### [Activity]
Each line from the opening of the listing below through the line that contains "(if f.dWrite then" is to be output exactly as written.

### [The data]
-- ==== Sys2Proof/Machine/Pair.lean ====
section
/-! DEFINITION. PAIR (R167–R169): its pairing rules, and its two inner instructions as one. -/

namespace Sys2Proof.Machine

/-- An inner instruction: its entry in the opcode map, its operands, and its L trit. -/
structure Inner where
  e : Entry
  o : Opnd
  l : Int

namespace Inner

/-- The inner instruction of a PAIR's fields. -/
def of (op : Int) (o : Opnd) (l : Int) : Option Inner := (lookup op o.f o.x).map (fun e => ⟨e, o, l⟩)

/-- Its fields' rules in the one-word form. -/
def form (p : Inner) : Form := (p.e.form p.o).at 1
/-- The field names a v register. -/
def vField (u : Use) (v : Int) : List Nat := if u.isV false then [Exec.num v] else []
/-- The v registers that it reads. -/
def reads (p : Inner) : List Nat :=
  let f := p.form
  vField f.a p.o.a ++ vField f.b p.o.b ++ vField f.c p.o.c ++ (if f.dRead then vField f.d p.o.d else [])
/-- The v registers that it writes. -/
def writes (p : Inner) : List Nat :=
  let f := p.form
  (if f.dWrite then vField f.d p.o.d ++ f.moreV.map Exec.num else []) ++ (if f.aWrite then vField f.a p.o.a else [])
/-- The predicates that it reads: as a guard, in a one-word form. -/
def predReads (p : Inner) : List Nat := if p.o.gc = .always then [] else [p.o.gp]
/-- The predicates that it writes. -/
def predWrites (p : Inner) : List Nat := if p.form.d = .p then [predNum p.o.d] else []
/-- It writes a v register or a predicate that the other reads. -/
def feeds (p q : Inner) : Bool := p.writes.any q.reads.contains || p.predWrites.any q.predReads.contains

end Inner

/-- The pairing rules hold (R167, R168). -/
def pairOk (p q : Inner) : Bool :=
  p.l == -1 && q.l == -1
  && !p.writes.any (fun r => q.writes.any (fun t => r % 3 == t % 3))
  && (distinct (p.reads ++ q.reads)).length ≤ 4
  && (p.e.cls == .V || q.e.cls == .V)
  && !p.feeds q && !q.feeds p

/-- The body of an instruction that has a one-word form; `words` are those of its PAIR. -/
def innerBody (i : Instr) (words : List Word) : Body :=
  match i with
  | .add o => bodyAdd o
  | .sub o => bodySub o
  | .neg o => bodyNeg o
  | .abs o => bodyAbs o
  | .sgn o => bodySgn o
  | .mul o => bodyMul o
  | .mulh o => bodyMulh o
  | .div o => bodyDiv o
  | .mod o => bodyMod o
  | .min o => bodyMin o
  | .max o => bodyMax o
  | .shl o => bodyShl o
  | .shr o => bodyShr o
  | .rot o => bodyRot o
  | .tmin o => bodyTmin o
  | .tmax o => bodyTmax o
  | .tsum o => bodyTsum o
  | .tcon o => bodyTcon o
  | .tcnt o => bodyTcnt o
  | .tlz o => bodyTlz o
  | .cmp o => bodyCmp o
  | .mov o => bodyMov o
  | .movBc o => bodyMovBc o
  | .fadd o => bodyFadd o
  | .fsub o => bodyFsub o
  | .fmul o => bodyFmul o
  | .fmin o => bodyFmin o
  | .fmax o => bodyFmax o
  | .fabs o => bodyFabs o
  | .fcmp o => bodyFcmp o
  | .rcp o => bodyRcp o
  | .rsq o => bodyRsq o
  | .sqrt o => bodySqrt o
  | .exp o => bodyExp o
  | .log o => bodyLog o
  | .sin o => bodySin o
  | .cos o => bodyCos o
  | .tanh o => bodyTanh o
  | .sigm o => bodySigm o
  | .ld o => bodyLd o
  | .st o => bodySt o
  | .jmpr o => bodyJmpr o
  | .callr o => bodyCallr o 9
  | .ret o => bodyRet o
  | .exit _ => bodyExit
  | .yield _ => bodyYield
  | .stamp o => bodyStamp o
  | .publish _ => bodyPublish words
  | .wack _ => bodyWack
  | .gphase _ => bodyGphase words
  | .tret _ => bodyTret
  | _ => noBody

/-- A thread that an instruction leaves blocked but does not perform again: PUBLISH and GPHASE. -/
def blockedOnce (r : Run) : Bool := r == .ackPub || r == .gphase

/-- The body of a PAIR (R169): the one of the two that may trap, park or wait is performed first, and the other in the lanes
where it did not stop. -/
def pairBody (first second : Inner) (words : List Word) : Body := fun s xs =>
  let e := innerBody (first.e.build first.o) words s (xs.filter (fun x => x.guard s first.o))
  let failed := fun (x : Exec) =>
    e.traps.any (fun p => p.1 == x)
    || (e.stay.contains x && !(e.s.thread? x.t).any (fun th => blockedOnce th.run)) || e.s.exited x.t
  let e2 := innerBody (second.e.build second.o) words e.s (xs.filter (fun x => x.guard s second.o && !failed x))
  { s := e2.s, traps := e.traps ++ e2.traps, stay := e.stay ++ e2.stay, goto := e.goto ++ e2.goto }

/-- PAIR: its execution. -/
def execPair (op1 : Int) (o1 : Opnd) (l1 : Int) (op2 : Int) (o2 : Opnd) (l2 : Int) (s : State) : Host.Outcome State Fault Refusal :=
  let i : Instr := .pair op1 o1 l1 op2 o2 l2
  let words := (encode i).getD []
  match Inner.of op1 o1 l1, Inner.of op2 o2 l2 with
  | some p, some q =>
    let xs := s.execs false
    let code := fun (k : Inner) => xs.findSome? (fun x => s.dynCode k.form k.o x false)
    if s.cur.handler.isSome then .next (s.illegal 5 words)
    else if !pairOk p q then .next (s.illegal 6 words)
    else match code p, code q with
      | some c, _ => .next (s.illegal c words)
      | none, some c => .next (s.illegal c words)
      | none, none =>
        if xs.any (fun x => s.interlocked p.form p.o x || s.interlocked q.form q.o x) then .next s
        else
          let body := if q.e.cls = .V then pairBody p q words else pairBody q p words
          .next (s.conclude i xs (body s xs))
  | _, _ => .next (s.illegal 5 words)

end Sys2Proof.Machine
end

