-- ==== Sys2Proof/Machine/MergeEv.lean ====
section
/-! DEFINITION. The merge of a DET grid (R335–R337) along the fixed tree of R403. -/

namespace Sys2Proof.Machine

/-! ### The tree (R403) over keyed values -/

/-- One node of the tree: the float sum of three children, an absent one being canonical zero; other operations are associative. -/
def treeNode (op : Int) (et : ETy) (l : List (Nat × Word)) : Word :=
  let get := fun (i : Nat) => ((l.find? (fun p => p.1 % 3 == i)).map (·.2)).getD .zero
  if op = 1 && isFloat et then
    mapElems et (fun x => fadd3 (if et = .tf9 then tf9F else tf27F) false (x.getD 0 0) (x.getD 1 0) (x.getD 2 0)) [get 0, get 1, get 2]
  else match l with
    | [] => .zero
    | p :: t => t.foldl (fun a q => combine op et false a q.2) p.2

/-- One level of the tree over values in ascending order of their keys. -/
def treeLevel (op : Int) (et : ETy) (l : List (Nat × Word)) : List (Nat × Word) :=
  (distinct (l.map (·.1 / 3))).map (fun k => (k, treeNode op et (l.filter (fun p => p.1 / 3 == k))))

/-- The tree; a key has at most 54 trits, and a level above the last changes nothing. -/
def keyedTree (op : Int) (et : ETy) (l : List (Nat × Word)) : Word :=
  let r := (List.range 54).foldl (fun l _ => treeLevel op et l) l
  ((r.head?).map (·.2)).getD .zero

/-! ### What the teams contribute -/

/-- A team's contribution: its linear index, its escrow and its partials. -/
structure Contrib where
  lin : Nat
  escrow : List ELine
  parts : List Part

/-- The contributions of a grid's teams in ascending linear team index, of teams that have ended and of those that run. -/
def State.contribs (s : State) (g : Nat) : List Contrib :=
  let ended := match s.grid? g with
    | some x => x.deferred.map (fun d => ({ lin := d.lin, escrow := d.escrow, parts := d.parts } : Contrib))
    | none => []
  let here := (s.teams.filter (fun t => t.grid == g)).map (fun t => ({ lin := t.lin, escrow := t.body.escrow, parts := t.body.parts } : Contrib))
  sortBy (fun a b => a.lin ≤ b.lin) (ended ++ here)

/-- Changes a team's contribution where it stands. -/
def State.modContrib (s : State) (g lin : Nat) (f : List ELine → List ELine) (h : List Part → List Part) : State :=
  let s := s.modGrid g (fun x => { x with deferred := x.deferred.map (fun d =>
    if d.lin = lin then { d with escrow := f d.escrow, parts := h d.parts } else d) })
  { s with teams := s.teams.map (fun t => if t.grid = g ∧ t.lin = lin then
      { t with body := { t.body with escrow := f t.body.escrow, parts := h t.body.parts } } else t) }

/-- The context of a merge's translations: the grid's own. -/
def State.gridCtx (s : State) (g : Nat) : Ctx :=
  match s.grid? g with
  | some x => { core := 324, asrec := (intAt x.node 21).toNat, part := x.part, sys := trit (intAt x.node 17) 4 == 1 }
  | none => { core := 324, asrec := 0, part := 0, sys := true }

/-- COMPRESS of a grid. -/
def State.gridCompress (s : State) (g : Nat) : Bool := (s.grid? g).any (fun x => trit (intAt x.node 17) 2 == 1)

/-- A partial with its word: slot and place; with what its page says of the line. -/
structure Placed where
  lin : Nat
  part : Part
  slot : Nat
  i : Nat
  elig : Bool
  pin : Option (Nat × Nat)

/-- A contribution that cannot be placed, with its team, and why (R84). -/
structure LostLine where
  lin : Nat
  line : ELine
  trap : Trap

/-- The contributions that cannot be placed are discarded (R84): their owners trap at GPHASE where they run, in one event for each squad,
cause and detail; of a team that has ended the grid takes the event. The error class of the stop is raised as at any access (R85). -/
def State.loseLines (s : State) (g : Nat) (l : List LostLine) : State :=
  (distinct (l.map (·.lin))).foldl (fun s lin =>
    let mine := l.filter (fun p => p.lin == lin)
    match s.teams.find? (fun x => x.grid == g && x.lin == lin) with
    | some x =>
      (mine.foldl (fun s p => s.raiseClass x.num p.trap) s).failPub x.num (if x.ending then .teamEnd else .gphase)
        (mine.map (fun p => (p.line, if p.trap.cause = 6 then { cause := 6, detail := p.trap.detail, va := p.trap.addr } else pubRefused p.trap)))
    | none => mine.foldl (fun s p =>
        let e : Event := { cls := 13, src := 652, kind := 1, addr := lineVa p.line.vline 0, detail := 0, grid := some g, lin := some lin, lin2 := 0 }
        let s := match p.trap.cls with | some c => s.raise { e with cls := c } | none => s
        (s.raise e).modGrid g (fun x => { x with err := true })) s) s

/-- A contribution that a recoverable fault holds back (R84), with its team and the fault. -/
structure HeldLine where
  lin : Nat
  line : ELine
  perm : Bool
  level : Nat
  va : Word
  acc : Access

/-- What the translation of the contributions has come to: the state, the partials with their places, what is lost, what a fault holds
back, and whether a walk is under way. -/
structure Fresh where
  s : State
  placed : List Placed
  lost : List LostLine
  held : List HeldLine
  busy : Bool

/-- A contribution whose translation stops. -/
def Fresh.stopped (f : Fresh) (s : State) (lin : Nat) (e : ELine) (k : Stop) : Fresh :=
  match k with
  | .trap t => { f with s := s, lost := f.lost ++ [{ lin := lin, line := e, trap := t }] }
  | .recov perm level va a => { f with s := s, held := f.held ++ [{ lin := lin, line := e, perm := perm, level := level, va := va, acc := a }] }
  | .busy => { f with s := s, busy := true }

/-- Translates a line's stale words afresh (R84, R335). -/
def Fresh.line (g : Nat) (f : Fresh) (p : Nat × ELine) : Fresh :=
  let e := p.2
  if !e.words.any (·.stale) then f
  else match f.s.translate (f.s.gridCtx g) (lineVa e.vline 0) .write e.b with
    | (s, .ok x) =>
      let new := fun (l : ELine) => if l.vline = e.vline then
        { l with slot := x.slot, elig := x.ce && s.gridCompress g, pin := x.pin, words := l.words.map (fun w => { w with stale := false }) } else l
      { f with s := s.modContrib g p.1 (List.map new) id }
    | (s, .error k) => f.stopped s p.1 { e with words := e.words.filter (·.stale) } k

/-- The escrow line that stands for a partial that cannot be placed. -/
def Part.eline (q : Part) : ELine :=
  { vline := q.va.num / 81, slot := 0, elig := false, words := [{ i := wordOf q.va, val := q.val, writer := q.thread, stale := true }] }

/-- Translates a partial (R337). -/
def Fresh.part (g : Nat) (f : Fresh) (q : Nat × Part) : Fresh :=
  match f.s.translate (f.s.gridCtx g) q.2.va .readWrite false with
    | (s, .ok x) =>
      { f with s := s, placed := f.placed ++ [{ lin := q.1, part := q.2, slot := x.slot, i := wordOf q.2.va, elig := x.ce && s.gridCompress g, pin := x.pin }] }
    | (s, .error k) => f.stopped s q.1 q.2.eline k

/-- Brings every contribution that can be placed to its current frame. -/
def State.freshAll (s : State) (g : Nat) : Fresh :=
  let lines := ((s.contribs g).map (fun c => c.escrow.map (fun e => (c.lin, e)))).flatten
  let f := lines.foldl (Fresh.line g) { s := s, placed := [], lost := [], held := [], busy := false }
  let parts := ((f.s.contribs g).map (fun c => c.parts.map (fun q => (c.lin, q)))).flatten
  parts.foldl (Fresh.part g) f

/-! ### The merge (R335–R337) -/

/-- A recorded word of an ordinary store. -/
structure MWord where
  slot : Nat
  i : Nat
  va : Word
  val : Word
  lin : Nat
  elig : Bool
  b : Bool
  pin : Option (Nat × Nat)

/-- The ordinary words of the contributions, in ascending linear team index. -/
def ordinaryWords (l : List Contrib) : List MWord :=
  (l.map (fun c => (c.escrow.map (fun e => (e.words.filter (fun w => !w.stale)).map (fun w =>
    ({ slot := e.slot, i := w.i, va := lineVa e.vline w.i, val := w.val, lin := c.lin, elig := e.elig, b := e.b, pin := e.pin } : MWord)))).flatten)).flatten

/-- A merge desk at work (R335): what it has recorded, the words that it writes, and for every value that differs the word, the team that
stands and the team that is dropped. -/
structure Desk where
  words : List DeskWord
  writes : List MWord
  clash : List (MWord × Nat × Nat)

### [Answer box]
-- ==== Sys2Proof/Machine/Pair.lean ====
section
/-! DEFINITION. PAIR (R167–R169): its pairing rules, and its two inner instructions as one. -/

namespace Sys2Proof.Machine

/-- An inner instruction: its entry in the opcode map, its operands, and its L trit. -/
structure Inner where
  e : Entry
  o : Opnd
  l : Int

namespace Inner

/-- The inner instruction of a PAIR's fields. -/
def of (op : Int) (o : Opnd) (l : Int) : Option Inner := (lookup op o.f o.x).map (fun e => ⟨e, o, l⟩)

/-- Its fields' rules in the one-word form. -/
def form (p : Inner) : Form := (p.e.form p.o).at 1
/-- The field names a v register. -/
def vField (u : Use) (v : Int) : List Nat := if u.isV false then [Exec.num v] else []
/-- The v registers that it reads. -/
def reads (p : Inner) : List Nat :=
  let f := p.form
  vField f.a p.o.a ++ vField f.b p.o.b ++ vField f.c p.o.c ++ (if f.dRead then vField f.d p.o.d else [])
/-- The v registers that it writes. -/
def writes (p : Inner) : List Nat :=
  let f := p.form
  (if f.dWrite then vField f.d p.o.d ++ f.moreV.map Exec.num else []) ++ (if f.aWrite then vField f.a p.o.a else [])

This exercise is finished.